*What is being asked*:
Beginning with the line that holds "## Write-back -/" in the data below, give again every line through the one that holds "(((((((s.setAlpha .AP1 (alphaClamp", exactly as written.

*Data to process*:
-- ==== Sys2Proof/Machine/Control.lean ====
section
/-! DEFINITION. The control parameters and the mapping to coefficients (47_engine_control.md), and the
write-back of the coefficients into the units (48_engine_process.md R1210). -/

namespace Sys2Proof.Machine

/-! ## Commands -/

/-- One register written (R1101). -/
def State.writeParam (s : State) (p : Param) (v : Word) : State :=
  { s with params := setParamValue s.params p v }

/-- SET_PARAM (R1101). -/
def execSetParam (i : Param) (v : Word) (s : State) : Result :=
  s.engineCommand true (.next (s.writeParam i v))

/-- READ_PARAM (R1120). -/
def execReadParam (i : Param) (s : State) : Result :=
  s.engineCommand true (.next (s.respond (paramWord s.params i)))

/-- A list in an order drawn from `d`: each next entry is the one at place `d m` modulo the `m` entries
still unplaced. Every order is drawn by some `d`. -/
def drawOrder {α : Type} (d : Nat → Nat) : Nat → List α → List α
  | 0, _ => []
  | m + 1, l =>
    match l[d (m + 1) % l.length]? with
    | some x => x :: drawOrder d m (l.eraseIdx (d (m + 1) % l.length))
    | none => []

/-- One atomic step of a SET_CONTROL (R1110): the first of the writes left is performed, the others stay
with the issuing agent. -/
def State.controlStep (s : State) : List (Param × Word) → State
  | [] => s
  | (p, v) :: rest => (s.writeParam p v).setAgent s.cur { s.agent s.cur with pending := rest }

/-- SET_CONTROL's ten writes in operand order (R330, R1110). -/
def controlWrites (a b c d e f g h i j : Word) : List (Param × Word) :=
  [(.predelayMs, a), (.inputLowpassHz, b), (.inputHighpassHz, c), (.diffusion, d), (.decay, e),
   (.driveDB, f), (.hfDampingHz, g), (.lfDampingHz, h), (.mixPercent, i), (.smoothed, j)]

/-- SET_CONTROL (R1110): the order of the ten writes is drawn and the first is performed. The other nine
are steps of their own, taken by `step`. -/
def execSetControl (predelayMs inputLowpassHz inputHighpassHz diffusion decay driveDB hfDampingHz
    lfDampingHz mixPercent smoothed : Word) (s : State) : Result :=
  s.engineCommand true
    (.next (s.controlStep (drawOrder (Config.orderDraw s.draws) 10
      (controlWrites predelayMs inputLowpassHz inputHighpassHz diffusion decay driveDB hfDampingHz
        lfDampingHz mixPercent smoothed))).tick)

/-! ## Targets -/

/-- The ten targets T0 to T9 (R1130), or the ten coefficients C0 to C9 of a sample (R1207). -/
structure Coefs where
  alpha1 : F32
  alpha2 : F32
  alphaT : F32
  decay : F32
  mix : F32
  betaILP : F32
  betaIHP : F32
  betaHF : F32
  betaLF : F32
  drive : F32
  deriving DecidableEq, Repr

/-- `ωc(f)` (R1131). -/
def omegaC (s : State) (site : Nat) (f : F32) : F32 :=
  fmin (fdiv (s.nan site) (fmul (s.nan (site + 1)) Config.twoPi f) s.cfg.fs) Config.wcMax

/-- `expF(-ωc(f))` (R1130, T5 to T8). -/
def poleTarget (s : State) (site : Nat) (f : F32) : F32 :=
  fnum Config.expF (s.nan (site + 2)) (fneg (omegaC s site f))

/-- decE, the engine's decay (R1133). -/
def decayTarget (s : State) : F32 := fmin s.params.decay s.cfg.decayMax

/-- T1 (R1130): `0.625 ⊕ ((d ⊖ 0.5) ⊘ 6)`. -/
def alpha2Target (s : State) : F32 :=
  fadd (s.nan 0) f0p625 (fdiv (s.nan 1) (fsub (s.nan 2) s.params.diffusion f0p5) f6)

/-- The targets of the state's parameter registers (R1130). -/
def targets (s : State) : Coefs where
  alpha1 := fmin s.params.diffusion Config.alphaMax
  alpha2 := alpha2Target s
  alphaT := fclamp (fadd (s.nan 3) (decayTarget s) f0p15) f0p15 f0p5
  decay := decayTarget s
  mix := fdiv (s.nan 4) s.params.mixPercent f100
  betaILP := poleTarget s 5 s.params.inputLowpassHz
  betaIHP := poleTarget s 8 s.params.inputHighpassHz
  betaHF := poleTarget s 11 s.params.hfDampingHz
  betaLF := poleTarget s 14 s.params.lfDampingHz
  drive := s.params.driveDB

/-- The quotient of R1140: `(param[0] ⊗ FS) ⊘ 1000`. -/
def predelayQuotient (s : State) : F32 :=
  fdiv (s.nan 17) (fmul (s.nan 18) s.params.predelayMs s.cfg.fs) f1000

/-- nPD (R1140). A quotient that is NaN or negative, which no stored parameter value gives, has no floor
among the naturals in the rule: the length is then a free value (log 16). -/
def predelayLen (s : State) : Nat :=
  if fIsNaN (predelayQuotient s) || flt (predelayQuotient s) f0 then
    min (Config.lengthDraw s.draws) (s.cfg.maxLenOf .PD - 1)
  else if fIsInf (predelayQuotient s) then s.cfg.maxLenOf .PD - 1
  else min (ffloor (predelayQuotient s)) (s.cfg.maxLenOf .PD - 1)

/-! ## Write-back -/

/-- `unit[k].beta` of a one-pole filter written (R1210). -/
def State.setBeta (s : State) (k : UnitId) (b : F32) : State :=
  s.setPole k { s.pole k with beta := b }

/-- `unit[k].depth` written (R1210). -/
def State.setDepth (s : State) (k : UnitId) (d : F32) : State :=
  s.setModulation k { s.modulation k with depth := d }

/-- The alphas of the four extra allpasses written (R1210, R1310). -/
def State.writeExtraAlphas (s : State) (c2 : F32) : State :=
  (((s.setAlpha .XAP1_A (alphaClamp c2)).setAlpha .XAP2_A (alphaClamp c2)).setAlpha .XAP1_B
    (alphaClamp c2)).setAlpha .XAP2_B (alphaClamp c2)

/-- The alphas of R1210 that are written in both modes. -/
def State.writeAlphas (s : State) (c : Coefs) : State :=
  (((((((s.setAlpha .AP1 (alphaClamp c.alpha1)).setAlpha .AP2 (alphaClamp c.alpha1)).setAlpha .AP3
    (alphaClamp c.alpha2)).setAlpha .AP4 (alphaClamp c.alpha2)).setAlpha .MAP_A
    s.cfg.alphaMod).setAlpha .MAP_B s.cfg.alphaMod).setAlpha .TAP_A (alphaClamp c.alphaT)).setAlpha
    .TAP_B (alphaClamp c.alphaT)

/-- The betas of R1210. -/
def State.writeBetas (s : State) (c : Coefs) : State :=
  (((((s.setBeta .ILP c.betaILP).setBeta .IHP c.betaIHP).setBeta .DLP_A c.betaHF).setBeta .DLP_B
    c.betaHF).setBeta .DHP_A c.betaLF).setBeta .DHP_B c.betaLF

/-- The depths of R1210: DEPTH_A and DEPTH_B in smoothed mode, 0 otherwise. -/
def State.writeDepths (s : State) (sm : Bool) : State :=
  (s.setDepth .MAP_A (if sm then s.cfg.depthA else f0)).setDepth .MAP_B
    (if sm then s.cfg.depthB else f0)

/-- The coefficient write-back (R1210), in mode `sm` and with predelay `nPD`. -/
def State.writeBack (s : State) (sm : Bool) (c : Coefs) (nPD : Nat) : State :=
  let s1 := s.setDelay .PD { s.delay .PD with n := nPD }
  let s2 := ((s1.writeBetas c).writeAlphas c).writeDepths sm
  let s3 := (s2.setDrive .SAT_A c.drive).setDrive .SAT_B c.drive
  if sm then s3.writeExtraAlphas c.alphaT else s3

end Sys2Proof.Machine
end

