-- ==== Sys2Proof/Safety.lean ====
section
/-! DEFINITION. What counts as a good state and a safe outcome, and the words the statements use: the
invariant every step keeps (10_state.md R131, 20_memory.md R200 to R212, 40_arena.md R421), the lifecycle
table (49_lifecycle.md R1301), the illegal encodings (30_encoding.md R340), and what a command leaves
unchanged. -/

namespace Sys2Proof.Machine

/-! ## The invariant -/

/-- `lo ≤ v ≤ hi`, and `v` no NaN. -/
def inRange (lo hi v : F32) : Bool := fle lo v && fle v hi

/-- Every binary32 parameter register is in its range (R121). -/
def Params.InRange (ps : Params) : Prop :=
  ∀ p : Param, p ≠ .smoothed → inRange (paramRange p).1 (paramRange p).2 (paramWord ps p) = true

/-- What ENGINE_CREATE fixes (R1305): the capacities and the oscillator links. -/
structure State.Built (s : State) : Prop where
  capacities : ∀ k ∈ delayUnits, (s.delay k).L = s.cfg.maxLenOf k
  linkA : (s.modulation .MAP_A).lfo = .LFO_A
  linkB : (s.modulation .MAP_B).lfo = .LFO_B

/-- The unit invariants (R131), and the place of each buffer in the carved part of the arena (R211,
R212). -/
structure State.UnitsOk (s : State) : Prop where
  cursor : ∀ k ∈ delayUnits, (s.delay k).w < (s.delay k).L
  length : ∀ k ∈ delayUnits, (s.delay k).n + 1 ≤ (s.delay k).L
  aligned : ∀ k ∈ delayUnits, (s.delay k).base % 4 = 0
  region : ∀ k ∈ delayUnits, (s.delay k).base + 4 * (s.delay k).L ≤ s.arena.off
  alphas : ∀ k, admits apKinds k = true → inAlphaRange (s.alpha k) = true
  depths : ∀ k, admits apmKinds k = true → inRange f0 Config.fltMax (s.modulation k).depth = true
  tables : ∀ k, admits lfoKinds k = true → 1 ≤ (s.osc k).N ∧ (s.osc k).N ≤ s.cfg.lfoTableMax
    ∧ (s.osc k).table.length = (s.osc k).N ∧ (s.osc k).idx < (s.osc k).N
  factors : ∀ k, admits dzKinds k = true → inAlphaRange (s.dezip k).beta = true

/-- No two buffers share a byte (R202, R215). -/
def State.RegionsApart (s : State) : Prop :=
  ∀ j ∈ delayUnits, ∀ k ∈ delayUnits, j ≠ k →
    (s.delay j).base + 4 * (s.delay j).L ≤ (s.delay k).base
      ∨ (s.delay k).base + 4 * (s.delay k).L ≤ (s.delay j).base

/-- The invariant of the block: every step keeps it and power-on reset has it. -/
structure State.Inv (s : State) : Prop where
  cfgWf : s.cfg.wf = true
  memWf : s.arena.mem.wf = true
  memInArena : ∀ c ∈ s.arena.mem, c.1 < s.arena.cap
  agentsWf : sparseWf Agent.fresh s.agents = true
  carved : s.arena.off ≤ s.arena.cap
  offAligned : s.arena.off % 4 = 0
  order : (s.created = true → s.reserved = true) ∧ (s.ready = true → s.created = true)
  faultCode : s.faulted = false ↔ s.faultCode = .none
  params : s.params.InRange
  built : s.created = true → s.Built
  units : s.ready = true → s.UnitsOk
  regions : s.ready = true → s.RegionsApart

/-- An outcome of a safe run: a next state, or a step that the block itself does not make. -/
def SafeOutcome : Result → Prop
  | .next _ => True
  | .fault .idle => True
  | .fault .stuck => True
  | .fault .unitState => False
  | .refused _ => False

/-! ## The lifecycle table -/

/-- The legality table of R1301, for FAULTED = 0. -/
def lifecycleLegal (s : State) : Instr → Bool
  | .arenaReserve _ => !s.reserved
  | .arenaCarve _ => s.reserved && !s.ready
  | .engineCreate => s.reserved && !s.created
  | .engineInit => s.created && !s.ready
  | .engineReset => s.ready
  | .readStatus => true
  | .setParam _ _ => true
  | .setControl _ _ _ _ _ _ _ _ _ _ => true
  | .readParam _ => true
  | .processMono _ => s.ready
  | .processStereo _ _ => s.ready
  | .dlProcess _ _ => s.ready
  | .dlSetDelay _ _ => s.ready
  | .dlReset _ => s.ready
  | .apProcess _ _ => s.ready
  | .apSetCoef _ _ => s.ready
  | .apSetDelay _ _ => s.ready
  | .apSetDepth _ _ => s.ready
  | .apReset _ => s.ready
  | .lfoStep _ => s.ready
  | .lfoReset _ => s.ready
  | .opProcess _ _ => s.ready
  | .opSetCutoff _ _ => s.ready
  | .opReset _ => s.ready
  | .satProcess _ _ => s.ready
  | .satSetDrive _ _ => s.ready
  | .dzSmooth _ _ => s.ready
  | .dzSetFactor _ _ => s.ready
  | .dzPreset _ _ => s.ready

/-! ## The illegal encodings -/

/-- The opcodes of R310 that name no unit and take no index. -/
def engineOpcodes : List Nat := [0x01, 0x02, 0x03, 0x04, 0x05, 0x06, 0x11, 0x20, 0x21]

/-- The opcodes of R310 with a parameter index. -/
def paramOpcodes : List Nat := [0x10, 0x12]

/-- The unit-level opcodes of R310 with the unit numbers their kinds have in R320. -/
def unitOpcodes : List (Nat × List Nat) :=
  let dl := [1, 9, 14, 18, 23]
  let apm := [8, 17]
  let ap := [4, 5, 6, 7, 8, 13, 15, 16, 17, 22, 24, 25]
  let lfo := [26, 27]
  let op := [2, 3, 11, 12, 20, 21]
  let sat := [10, 19]
  let dz := [28, 29, 30, 31, 32, 33, 34, 35, 36, 37]
  [(0x30, dl), (0x31, dl), (0x32, dl), (0x40, ap), (0x41, ap), (0x42, ap), (0x43, apm), (0x44, ap),
   (0x50, lfo), (0x51, lfo), (0x60, op), (0x61, op), (0x62, op), (0x70, sat), (0x71, sat),
   (0x80, dz), (0x81, dz), (0x82, dz)]

/-- The unit numbers an opcode may name; none for an opcode that is not unit-level. -/
def unitsOf (opc : Nat) : Option (List Nat) := (unitOpcodes.find? (fun e => e.1 == opc)).map (·.2)

/-- R340, clause by clause, on the three fields of a command word. -/
def IllegalWord (w : Word) : Prop :=
  let opc := w.toNat / 2 ^ 24
  let unit := w.toNat / 2 ^ 16 % 2 ^ 8
  let imm := w.toNat % 2 ^ 16
  -- (a) the opcode is in no row
  (opc ∉ engineOpcodes ∧ opc ∉ paramOpcodes ∧ unitsOf opc = none)
  -- (b) UNIT must be 0 and is not
  ∨ ((opc ∈ engineOpcodes ∨ opc ∈ paramOpcodes) ∧ unit ≠ 0)
  -- (c) the unit is not one the row admits
  ∨ (∃ us, unitsOf opc = some us ∧ unit ∉ us)
  -- (d) IMM16 must be 0 and is not
  ∨ ((opc ∈ engineOpcodes ∨ unitsOf opc ≠ none) ∧ imm ≠ 0)
  -- (e) the parameter index is 10 or more
  ∨ (opc ∈ paramOpcodes ∧ 10 ≤ imm)

/-- What an agent offers a block that is not faulted: writes left of a SET_CONTROL it has begun (R1110), a
whole command at the head of its queue (R300), or an illegal word there (R304). Part of a command is nothing
yet (log 7). -/
def Agent.HasWork (ag : Agent) : Prop :=
  ag.pending ≠ []
    ∨ (∃ i rest, ag.queue = encode i ++ rest ∧ wellFormed i = true)
    ∨ ∃ w rest, ag.queue = w :: rest ∧ IllegalWord w

/-! ## Rounded quotients -/

/-- `n` is the integer nearest `num / den`, and where another is equally near, the one further from zero
(`roundHalfAway` of R24). -/
def NearestAway (num den n : Int) : Prop :=
  ∀ m : Int, (n * den - num).natAbs ≤ (m * den - num).natAbs
    ∧ ((n * den - num).natAbs = (m * den - num).natAbs → m.natAbs ≤ n.natAbs)

/-- `n` is `nk[k]` of R1310 step 1: the exact `R_k · FS / FS_REF`, rounded half away from zero. -/
def ScaledLength (c : Cfg) (k : UnitId) (n : Nat) : Prop :=
  NearestAway (c.refLenOf k * fUnits c.fs) (fUnits c.fsRef) n

/-- `n` is `N_j` of R710 for the rate `rho`: the exact `FS / rho`, rounded half away from zero. -/
def TableLength (c : Cfg) (rho : F32) (n : Nat) : Prop := NearestAway (fUnits c.fs) (fUnits rho) n

/-! ## What a command leaves -/

/-- How many operand words follow a command word: the K column of R310. -/
def operandCount : Instr → Nat
  | .engineCreate | .engineInit | .engineReset | .readStatus | .readParam _ | .dlReset _ | .apReset _
  | .lfoStep _ | .lfoReset _ | .opReset _ => 0
  | .setControl _ _ _ _ _ _ _ _ _ _ => 10
  | .processStereo _ _ => 2
  | .arenaReserve _ | .arenaCarve _ | .setParam _ _ | .processMono _ | .dlProcess _ _
  | .dlSetDelay _ _ | .apProcess _ _ | .apSetCoef _ _ | .apSetDelay _ _ | .apSetDepth _ _
  | .opProcess _ _ | .opSetCutoff _ _ | .satProcess _ _ | .satSetDrive _ _ | .dzSmooth _ _
  | .dzSetFactor _ _ | .dzPreset _ _ => 1

/-- How many response words a command that completes appends: the R column of R310. -/
def responseCount : Instr → Nat
  | .arenaCarve _ | .readStatus | .readParam _ | .processMono _ | .dlProcess _ _ | .apProcess _ _
  | .lfoStep _ | .opProcess _ _ | .satProcess _ _ | .dzSmooth _ _ => 1
  | .processStereo _ _ => 2
  | .arenaReserve _ | .engineCreate | .engineInit | .engineReset | .setParam _ _
  | .setControl _ _ _ _ _ _ _ _ _ _ | .dlSetDelay _ _ | .dlReset _ | .apSetCoef _ _
  | .apSetDelay _ _ | .apSetDepth _ _ | .apReset _ | .lfoReset _ | .opSetCutoff _ _ | .opReset _
  | .satSetDrive _ _ | .dzSetFactor _ _ | .dzPreset _ _ => 0

/-- Whether a command is unit-level: an opcode of 0x30 to 0x82 (R301, R310). -/
def isUnitLevel (i : Instr) : Bool :=
  decide (0x30 ≤ (opcField ((encode i).headD 0)).toNat)

/-- The words `ws` are appended to the issuing agent's response channel, and no other port changes
(R32). -/
def Responded (s t : State) (ws : List Word) : Prop :=
  t.agent s.cur = { s.agent s.cur with resp := (s.agent s.cur).resp ++ ws }
    ∧ ∀ a, a ≠ s.cur → t.agent a = s.agent a

/-- The word at byte offset `a` reads `v`, and every byte outside its four reads as before. -/
def StoredWord (s t : State) (a : Nat) (v : Word) : Prop :=
  memReadWord t.arena.mem a = v
    ∧ ∀ b, b < a ∨ a + 4 ≤ b → memReadByte t.arena.mem b = memReadByte s.arena.mem b

/-- Every byte of the buffers of the units `ks` reads 0, and every byte outside them reads as before. -/
def ZeroedBuffers (s t : State) (ks : List UnitId) : Prop :=
  (∀ k ∈ ks, ∀ i, i < (t.delay k).L → t.bufRead k i = 0#32)
    ∧ ∀ b, (∀ k ∈ ks, b < (t.delay k).base ∨ (t.delay k).base + 4 * (t.delay k).L ≤ b) →
      memReadByte t.arena.mem b = memReadByte s.arena.mem b

/-- A supply of values for NaN results: every one is a NaN, and nothing more is known of it (R22). -/
def NaNSupply (q : Nat → F32) : Prop := ∀ i, fIsNaN (q i) = true

/-- The block takes commands and has been initialised: FAULTED = 0 and READY = 1. -/
def State.Running (s : State) : Prop := s.faulted = false ∧ s.ready = true

/-- The fields L, base, n and w of unit `k` become `u`, and no other unit's change. -/
def OnlyDelay (s t : State) (k : UnitId) (u : Delay) : Prop :=
  t.delay k = u ∧ ∀ j, j ≠ k → t.delay j = s.delay j

/-- What ENGINE_RESET and ENGINE_INIT leave of the signal state (R1310, R1320), the targets being `T`. -/
structure SignalCleared (t : State) (T : Coefs) : Prop where
  cursors : ∀ k ∈ delayUnits, (t.delay k).w = 0
  phases : ∀ k, admits lfoKinds k = true → (t.osc k).idx = 0
  poles : ∀ k, admits opKinds k = true → (t.pole k).s = 0#32
  accumulators : t.xfbA = 0#32 ∧ t.xfbB = 0#32
  dezips : t.dezip .DZ_A1 = ⟨t.cfg.dezipBeta, T.alpha1⟩ ∧ t.dezip .DZ_A2 = ⟨t.cfg.dezipBeta, T.alpha2⟩
    ∧ t.dezip .DZ_AT = ⟨t.cfg.dezipBeta, T.alphaT⟩ ∧ t.dezip .DZ_DEC = ⟨t.cfg.dezipBeta, T.decay⟩
    ∧ t.dezip .DZ_MIX = ⟨t.cfg.dezipBeta, T.mix⟩ ∧ t.dezip .DZ_BILP = ⟨t.cfg.dezipBeta, T.betaILP⟩
    ∧ t.dezip .DZ_BIHP = ⟨t.cfg.dezipBeta, T.betaIHP⟩ ∧ t.dezip .DZ_BHF = ⟨t.cfg.dezipBeta, T.betaHF⟩
    ∧ t.dezip .DZ_BLF = ⟨t.cfg.dezipBeta, T.betaLF⟩ ∧ t.dezip .DZ_DRV = ⟨t.cfg.dezipBeta, T.drive⟩

/-- What the write-back of R1210 sets, in mode `sm`, from the coefficients `C` and the predelay `nPD`. -/
structure WrittenBack (t : State) (sm : Bool) (C : Coefs) (nPD : Nat) : Prop where
  predelay : (t.delay .PD).n = nPD
  inputPoles : (t.pole .ILP).beta = C.betaILP ∧ (t.pole .IHP).beta = C.betaIHP
  dampingLow : (t.pole .DLP_A).beta = C.betaHF ∧ (t.pole .DLP_B).beta = C.betaHF
  dampingHigh : (t.pole .DHP_A).beta = C.betaLF ∧ (t.pole .DHP_B).beta = C.betaLF
  diffusers : t.alpha .AP1 = fclamp C.alpha1 f0 Config.alphaMax
    ∧ t.alpha .AP2 = fclamp C.alpha1 f0 Config.alphaMax
    ∧ t.alpha .AP3 = fclamp C.alpha2 f0 Config.alphaMax
    ∧ t.alpha .AP4 = fclamp C.alpha2 f0 Config.alphaMax
  tank : t.alpha .TAP_A = fclamp C.alphaT f0 Config.alphaMax
    ∧ t.alpha .TAP_B = fclamp C.alphaT f0 Config.alphaMax
  modulated : t.alpha .MAP_A = t.cfg.alphaMod ∧ t.alpha .MAP_B = t.cfg.alphaMod
  depths : (t.modulation .MAP_A).depth = (if sm then t.cfg.depthA else 0#32)
    ∧ (t.modulation .MAP_B).depth = (if sm then t.cfg.depthB else 0#32)
  drives : t.drive .SAT_A = C.drive ∧ t.drive .SAT_B = C.drive

/-- The four extra allpasses (R1225): only smoothed mode steps them and writes their alpha. -/
def extraAllpasses : List UnitId := [.XAP1_A, .XAP2_A, .XAP1_B, .XAP2_B]

/-- What stays when only signal state, coefficients and responses may change: everything but the arena's
bytes, the unit fields, the accumulators, the ports and the draw counter; and of the arena and the delay
units, the allocation and the regions (R203, R204). -/
def KeepsAllocation (s t : State) : Prop :=
  t.arena.cap = s.arena.cap ∧ t.arena.off = s.arena.off
    ∧ ∀ k ∈ delayUnits, (t.delay k).L = (s.delay k).L ∧ (t.delay k).base = (s.delay k).base

/-- The units an engine sample steps that own a buffer (R1220, R1225): the four extra allpasses only in
smoothed mode. -/
def steppedUnits (sm : Bool) : List UnitId :=
  if sm then delayUnits
  else [.PD, .AP1, .AP2, .AP3, .AP4, .MAP_A, .DL1_A, .TAP_A, .DL2_A, .MAP_B, .DL1_B, .TAP_B, .DL2_B]

/-- What an engine sample leaves (R1201 to R1230): the registers, the flags, the allocation and the LFO
tables; every n but PD's; every byte outside the cells written; and, where they are not stepped, the extra
allpasses. What it moves on by one: the write cursor of each stepped unit and both LFO phases. -/
structure EngineFrame (s t : State) : Prop where
  rest : t = { s with
    arena := { s.arena with mem := t.arena.mem }, delays := t.delays, alphas := t.alphas,
    mods := t.mods, poles := t.poles, drives := t.drives, oscs := t.oscs, dezips := t.dezips,
    xfbA := t.xfbA, xfbB := t.xfbB, agents := t.agents, draws := t.draws }
  regions : ∀ k ∈ delayUnits, (t.delay k).L = (s.delay k).L ∧ (t.delay k).base = (s.delay k).base
  lengths : ∀ k ∈ fixedDelayUnits, (t.delay k).n = (s.delay k).n
  stepped : ∀ k ∈ steppedUnits s.params.smoothed,
    (t.delay k).w = ((s.delay k).w + 1) % (s.delay k).L
  held : s.params.smoothed = false → ∀ k ∈ extraAllpasses,
    t.delay k = s.delay k ∧ t.alpha k = s.alpha k
  bytes : ∀ b, (∀ k ∈ steppedUnits s.params.smoothed,
      b < (s.delay k).base + 4 * (s.delay k).w ∨ (s.delay k).base + 4 * (s.delay k).w + 4 ≤ b) →
    memReadByte t.arena.mem b = memReadByte s.arena.mem b
  phases : ∀ k, admits lfoKinds k = true →
    t.osc k = { s.osc k with idx := ((s.osc k).idx + 1) % (s.osc k).N }
  links : ∀ k, admits apmKinds k = true → (t.modulation k).lfo = (s.modulation k).lfo
  factors : ∀ k, admits dzKinds k = true → (t.dezip k).beta = (s.dezip k).beta
  dezips : s.cfg.dezipEnabled = false → t.dezips = s.dezips

/-- `n` samples of a delay line, oldest output first: DLstep (R500) applied to each input in turn. -/
def dlRun (k : UnitId) : List F32 → State → List F32 × State
  | [], s => ([], s)
  | x :: xs, s => ((dlStep k x s).1 :: (dlRun k xs (dlStep k x s).2).1, (dlRun k xs (dlStep k x s).2).2)

/-- `n` calls of an oscillator, oldest first: LFOstep (R700) applied `n` times. -/
def lfoRun (k : UnitId) : Nat → State → List F32 × State
  | 0, s => ([], s)
  | n + 1, s => ((lfoStep k s).1 :: (lfoRun k n (lfoStep k s).2).1, (lfoRun k n (lfoStep k s).2).2)

/-- The position of a unit among the delay-owning units in carve order (R205). -/
def carveBefore (k : UnitId) : List UnitId := delayUnits.takeWhile (fun j => decide (j ≠ k))

/-- The bytes ENGINE_INIT carves for a list of units (R1310). -/
def carveTotal (c : Cfg) (ks : List UnitId) : Nat := (ks.map (fun k => 4 * c.maxLenOf k)).sum

end Sys2Proof.Machine
end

*Expected answer*:
/-! ## Write-back -/

/-- `unit[k].beta` of a one-pole filter written (R1210). -/
def State.setBeta (s : State) (k : UnitId) (b : F32) : State :=
  s.setPole k { s.pole k with beta := b }

/-- `unit[k].depth` written (R1210). -/
def State.setDepth (s : State) (k : UnitId) (d : F32) : State :=
  s.setModulation k { s.modulation k with depth := d }

/-- The alphas of the four extra allpasses written (R1210, R1310). -/
def State.writeExtraAlphas (s : State) (c2 : F32) : State :=
  (((s.setAlpha .XAP1_A (alphaClamp c2)).setAlpha .XAP2_A (alphaClamp c2)).setAlpha .XAP1_B
    (alphaClamp c2)).setAlpha .XAP2_B (alphaClamp c2)

/-- The alphas of R1210 that are written in both modes. -/
def State.writeAlphas (s : State) (c : Coefs) : State :=
  (((((((s.setAlpha .AP1 (alphaClamp c.alpha1)).setAlpha .AP2 (alphaClamp c.alpha1)).setAlpha .AP3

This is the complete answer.